This report covers the project’s goal to increase the efficiencies of the heating system that feeds the district heating network (DHN). In previous sections, energy demand and energy supply were described. Here, first a system analysis is presented. This is followed by the data analysis and strategy generation. After the modelling is described, the results are presented. In the conclusion, further work is described.

System Analysis 

 

For the system analysis, first the insights from the energy supply section were condensed and concluded. This was followed by the analysis of the environmental and financial benefits for the University.  

Condensed Insights from Energy Supply 

 

The system analysis carried out points to low efficiencies of both, combined heat and power scheme (CHP) as well as boilers. In 2021, the CHP reached a total efficiency (as the ratio of useful energy compared to fuel input) of 66% (see Figure 1). Published benchmarks suggest 80% can be achieved (EPA not dated) and will later be shown to potentially reach 86% (Vital Energi 12/2021). The manufacturer of the boilers was contacted and they provided technical documentation that claims the expected efficiency to be as high as 97% (Worcester, Bosch 08/2020). This led to the conclusion, that efficiencies could be increased by 30% and 43% for the CHP and boilers, respectively.

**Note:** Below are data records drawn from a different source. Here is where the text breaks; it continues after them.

-- ==== Sys2Proof/Machine/Bits.lean ====
section
/-! DEFINITION. Tables, bit fields, lanes and byte order: the helpers every operation of the machine is written with. -/

namespace Sys2Proof

/-- The entry of a table at a key; the default where no entry stands. -/
def tget {α : Type} : Tab α → α → Nat → α
  | [], d, _ => d
  | (k', v) :: r, d, k => if k' = k then v else tget r d k

/-- A table without the entries at a key. -/
def terase {α : Type} : Tab α → Nat → Tab α
  | [], _ => []
  | (k', v) :: r, k => if k' = k then terase r k else (k', v) :: terase r k

/-- A table with an entry put before the first larger key. -/
def tinsert {α : Type} : Tab α → Nat → α → Tab α
  | [], k, v => [(k, v)]
  | (k', w) :: r, k, v => if k < k' then (k, v) :: (k', w) :: r else (k', w) :: tinsert r k v

/-- A table with the entry at a key set; the default value leaves no entry. -/
def tset {α : Type} [DecidableEq α] (t : Tab α) (d : α) (k : Nat) (v : α) : Tab α :=
  if v = d then terase t k else tinsert (terase t k) k v

/-- A table with the entry at a key set, whatever its value. -/
def tput {α : Type} (t : Tab α) (k : Nat) (v : α) : Tab α := tinsert (terase t k) k v

/-- The canonical form of a table: keys strictly rising, no value equal to the default. -/
def twf {α : Type} [DecidableEq α] : Tab α → α → Bool
  | [], _ => true
  | (k, v) :: r, d => decide (v ≠ d) && r.all (fun p => decide (k < p.1)) && twf r d

/-- The entry of an association list that may have none. -/
def tfind {α : Type} : Tab α → Nat → Option α
  | [], _ => none
  | (k', v) :: r, k => if k' = k then some v else tfind r k

/-- The bits [lo + n − 1 : lo] of a number. -/
def field (x lo n : Nat) : Nat := x / 2 ^ lo % 2 ^ n

/-- One bit of a number. -/
def bitAt (x i : Nat) : Bool := x / 2 ^ i % 2 == 1

/-- A number with the bits [lo + n − 1 : lo] replaced. -/
def setField (x lo n v : Nat) : Nat := x - field x lo n * 2 ^ lo + v % 2 ^ n * 2 ^ lo

/-- A Bool as a number. -/
def b2n (b : Bool) : Nat := if b then 1 else 0

/-- The low n bits of a number as a two's-complement integer. -/
def sextN (n x : Nat) : Int :=
  let y := x % 2 ^ n
  if 2 ^ n ≤ 2 * y then (y : Int) - (2 ^ n : Nat) else y

/-- An integer modulo 2^n. -/
def wrapN (n : Nat) (x : Int) : Nat := (x % (2 ^ n : Nat)).toNat

/-- Element i of w bits of a vector. -/
def elem (x : Vec) (w i : Nat) : Nat := x.toNat / 2 ^ (w * i) % 2 ^ w

/-- The sum of n elements of w bits placed side by side. -/
def packElems (w : Nat) (f : Nat → Nat) : Nat → Nat
  | 0 => 0
  | n + 1 => packElems w f n + f n % 2 ^ w * 2 ^ (w * n)

/-- The numbers of a list in w bits each, side by side, the first lowest. -/
def packList (w : Nat) : List Nat → Nat
  | [] => 0
  | x :: r => x % 2 ^ w + 2 ^ w * packList w r

/-- The vector whose element i of w bits is f i. -/
def mkVec (w : Nat) (f : Nat → Nat) : Vec := BitVec.ofNat 2048 (packElems w f (2048 / w))

/-- A vector with one element of w bits replaced. -/
def setElem (x : Vec) (w i v : Nat) : Vec := BitVec.ofNat 2048 (setField x.toNat (w * i) w v)

/-- The ceiling of a quotient. -/
def cdiv (a b : Nat) : Nat := (a + b - 1) / b

/-- The least number of bits that index n things: ⌈log2 n⌉. -/
def clog2 (n : Nat) : Nat := if n ≤ 1 then 0 else Nat.log2 (n - 1) + 1

/-- Bits set in the low n bits. -/
def popCount : Nat → Nat → Nat
  | 0, _ => 0
  | n + 1, x => x % 2 + popCount n (x / 2)

/-- Fold over the numbers 0 to n − 1 in rising order. -/
def iter {α : Type} (n : Nat) (f : Nat → α → α) (a : α) : α :=
  match n with
  | 0 => a
  | k + 1 => f k (iter k f a)

/-- The first number below n that a test accepts. -/
def findNat (p : Nat → Bool) : Nat → Option Nat
  | 0 => none
  | n + 1 => match findNat p n with
    | some k => some k
    | none => if p n then some n else none

/-- The first thing a function finds in a list. -/
def firstSome {α β : Type} (f : α → Option β) : List α → Option β
  | [] => none
  | a :: r => match f a with
    | some b => some b
    | none => firstSome f r

/-- The list with the first element a test accepts replaced. -/
def modifyFirst {α : Type} (p : α → Bool) (f : α → α) : List α → List α
  | [] => []
  | a :: r => if p a then f a :: r else a :: modifyFirst p f r

/-- The list without the first element a test accepts. -/
def dropFirst {α : Type} (p : α → Bool) : List α → List α
  | [] => []
  | a :: r => if p a then r else a :: dropFirst p r

/-- The n-byte little-endian number at an address (R4). -/
def leRead (m : Tab Byte) (a : Nat) : Nat → Nat
  | 0 => 0
  | n + 1 => (tget m Config.blank a).toNat + 256 * leRead m (a + 1) n

/-- Memory with the n low bytes of a number stored at an address, little-endian (R4). -/
def leWrite (m : Tab Byte) (a : Nat) : Nat → Nat → Tab Byte
  | 0, _ => m
  | n + 1, v => leWrite (tset m Config.blank a (BitVec.ofNat 8 v)) (a + 1) n (v / 256)

/-- Memory with n bytes from an address on back at what an unwritten byte reads as, where that is zero; in general set to
zero (R210). -/
def zeroFill (m : Tab Byte) (a n : Nat) : Tab Byte :=
  let m' := m.filter (fun p => decide (p.1 < a) || decide (a + n ≤ p.1))
  if Config.blank = 0 then m' else leWrite m' a n 0

/-- Whether two byte ranges share a byte. -/
def overlaps (a n b k : Nat) : Bool := a < b + k && b < a + n

end Sys2Proof
end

Figure 1: System analysis (left) and efficiencies compared to benchmarks (right).

 

Environmental Benefits of the CHP for the University

 

In the past, the CHP helped the University to decarbonise its system. The UK Department for Business, Energy & Industrial Strategy (BEIS) publishes the applicable carbon emission factors yearly (BEIS 2010-2021). This is compared to three possible sets of CHP efficiencies (see Figure 2) where the red line represents the current system, the yellow line is the proposed system, and the green line is the typical efficiencies for commissioning (shown are total and electrical efficiencies) (EPA not dated). Thus, the grid electricity became less carbon intensive than the current set-up in 2018. The commissioned system would still be helping decarbonisation in 2021.

 

 

 

 

 

 

 

 

 

 

 

 

 

Figure 2: Carbon emission factors of electricity from grid and differing CHP efficiencies.

 

Financial Benefits of the CHP for the University
 

The University benefitted and still benefits from the CHP in a financial sense, as will be shown in this subsection. There is a significant spread between gas and electricity prices. Below, the current system is illustrated (see Figure 3). For an input of 3 kWh of gas, 1 kWh of useful thermal and electrical energy can be harvested.

 

 

 

 

Figure 3: Exemplified harvest of the CHP using 3 kWh of gas input (current system).

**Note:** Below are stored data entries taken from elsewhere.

-- ==== Sys2Proof/Decode.lean ====
section
/-! DEFINITION. Decoding: the fields of a syllable (R36, R38), the opcode maps with the use every form makes of its fields
(R49, and the tables of the entries), the decode checks in their order (R41, R42), static weights (R76 to R79), and the
encoder, written from the same tables. -/

namespace Sys2Proof

/-- The register files a field can name (R8). -/
inductive File where
  | q | i | j | fr | v | w | vx | wx | xv | e | vm
deriving DecidableEq, Repr

/-- One register of a seat, or a vector register named through an index register with an offset (R33). -/
inductive RegRef where
  | reg (file : File) (n : Nat)
  | ind (file : File) (x off : Nat)
deriving DecidableEq, Repr

/-- What a form does with a field (R38): the field is zero, names a register it reads, writes, or reads and writes, names a
predicate, is a vector source with a mode, or is a literal. -/
inductive Use where
  | zero
  | src (f : File)
  | dst (f : File)
  | upd (f : File)
  | psrc
  | pdst
  | vs (f : File)
  | lit (lo hi : Nat)
  /-- ADDB's d: register in [5:0], predicate in [10:8] (R242). -/
  | addb (f : File)
  /-- BPOST's and BVIEW's d: e register in [4:0], view mask in [10:8] (R255, R257). -/
  | evm
  /-- A view mask that is read, in [2:0] (R257). -/
  | vmk
  /-- A pool vector address: one or two index registers of 4 bits (R141). -/
  | vxa (f : File) (two : Bool)
  /-- CWAIT's and TLRD's c: zero, or bit 10 with an e register (R302). -/
  | coreSel
  /-- COPY's a: seven e registers (R311). -/
  | e7
  /-- XWALK's d: two xv registers (R323). -/
  | xv2
deriving DecidableEq, Repr

/-- One form of an opcode map: its layout, the use of its fields, its legal variants, its weight (R77), the FIELD code of a
violation its entry names (0 for none), and whether it needs the M claim (R264) or waits (R174). -/
structure Form where
  layI : Bool := false
  d : Use := .zero
  a : Use := .zero
  b : Use := .zero
  c : Use := .zero
  vars : List Nat := [0]
  weight : Nat
  bad : Nat := 0
  claim : Bool := false
  waits : Bool := false
deriving DecidableEq, Repr

/-- The fields of a syllable (R36) with those of layout I beside them (R38). -/
structure Fields where
  op : BitVec 7
  g : Guard
  d : R11
  a : R11
  b : R11
  c : R11
  ma : BitVec 2
  mb : BitVec 2
  mc : BitVec 2
  var : BitVec 2
  imm29 : BitVec 29
  bit0 : BitVec 1
deriving DecidableEq, Repr

/-- A layout-R syllable (R36). -/
def packR (op : Nat) (g : Guard) (d a b c : R11) (ma mb mc var : BitVec 2) : Word :=
  (0#1) ++ BitVec.ofNat 7 op ++ BitVec.ofBool g.pn ++ g.pred ++ d ++ a ++ b ++ c ++ ma ++ mb ++ mc ++ var

/-- A layout-I syllable (R38). -/
def packI (op : Nat) (g : Guard) (d a : R11) (imm : BitVec 29) (bit0 : BitVec 2) : Word :=
  (0#1) ++ BitVec.ofNat 7 op ++ BitVec.ofBool g.pn ++ g.pred ++ d ++ a ++ imm ++ bit0.extractLsb' 0 1

/-- The fields of a word (R36, R38). -/
def Fields.of (w : Word) : Fields where
  op := w.extractLsb' 56 7
  g := ⟨w.getLsbD 55, w.extractLsb' 52 3⟩
  d := w.extractLsb' 41 11
  a := w.extractLsb' 30 11
  b := w.extractLsb' 19 11
  c := w.extractLsb' 8 11
  ma := w.extractLsb' 6 2
  mb := w.extractLsb' 4 2
  mc := w.extractLsb' 2 2
  var := w.extractLsb' 0 2
  imm29 := w.extractLsb' 1 29
  bit0 := w.extractLsb' 0 1

/-- The immediate of a layout-I syllable: the escape takes the extension word (R40). -/
def Fields.imm (f : Fields) (ext : Option (BitVec 63)) : Imm :=
  if f.imm29 == Imm.escape then .ext (ext.getD 0) else .short f.imm29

Using prices applied in 2020 and 2021, as well as efficiencies derived for the CHP (WSP 12/3/2021) and the boilers feeding the system before 2018 (SIA 384/3), the overall comparable cost was derived (see Table 1). The CHP therefore helps the University in saving money thus having its financial benefits.

Table 1: System and price comparison, old/new system and 2020/2021.

 

As an additional aspect, the CHP’s lifespan is expected to be around 15 years (EN 15459:2007; SIA 384.110). After this initial analysis, it seemed worthwhile to further analyse how to unlock the CHP’s full potential.

 

Data Analysis

 

For data analysis, first a curated dataset needed to be extracted. This was followed by analysis of the CHP efficiencies and concluded by the analysis of boiler efficiencies.
 

Used Dataset
 

The data analysis was based on half hourly metered readings for the year 2020 (Strathclyde Real Estate 2022). February 29 was excluded to get a standard dataset of 8’760 h/a with 17’520 datapoints. Available heat meters were analysed, and a schematic drawn (see Figure 4). Electricity data was available in daily readings, therefore with a differing temporal resolution. As a work-around, an electricity profile for the University of Strathclyde in adequate resolution was used based on consumption 2011 (ESRU 2022). This was sized to meet the demand of the year 2021 in a curation process (WSP 12/3/2021).

 

 

 

 

 

 

 

 


Figure 4: Available heat meters for analysis.

 

Analysing CHP Efficiencies
 

The analysis to generate a strategy to cure missing CHP efficiencies, required the above-described dataset to be converted to supply duration curves (see Figure 5). The comparison is based on a summer month (August) and a winter month (December) of the year 2021. The efficiency data was taken from data available for the year 2020 (Vital Energi 08/2021, 12/2021). The CHP often ran close to its rated power in December. The overall efficiency increased from 63% to 86% from August to December, respectively. The analysis of all meter readings showed hardly any datapoints above 3 MW. Therefore, further analysis was based on 3 MW as rated maximum heat output.

 

 

 

 

 

 

 

 

 

 

 

Figure 5: Supply duration curve for December and August 2020 including efficiencies.

 

Further analysis showed that overall, the CHP reached a very high runtime and availability of 8’570 h/a and 95%, respectively. The CHP reached the rated heat output only during 12% and operates 78% of the runtime in part-load.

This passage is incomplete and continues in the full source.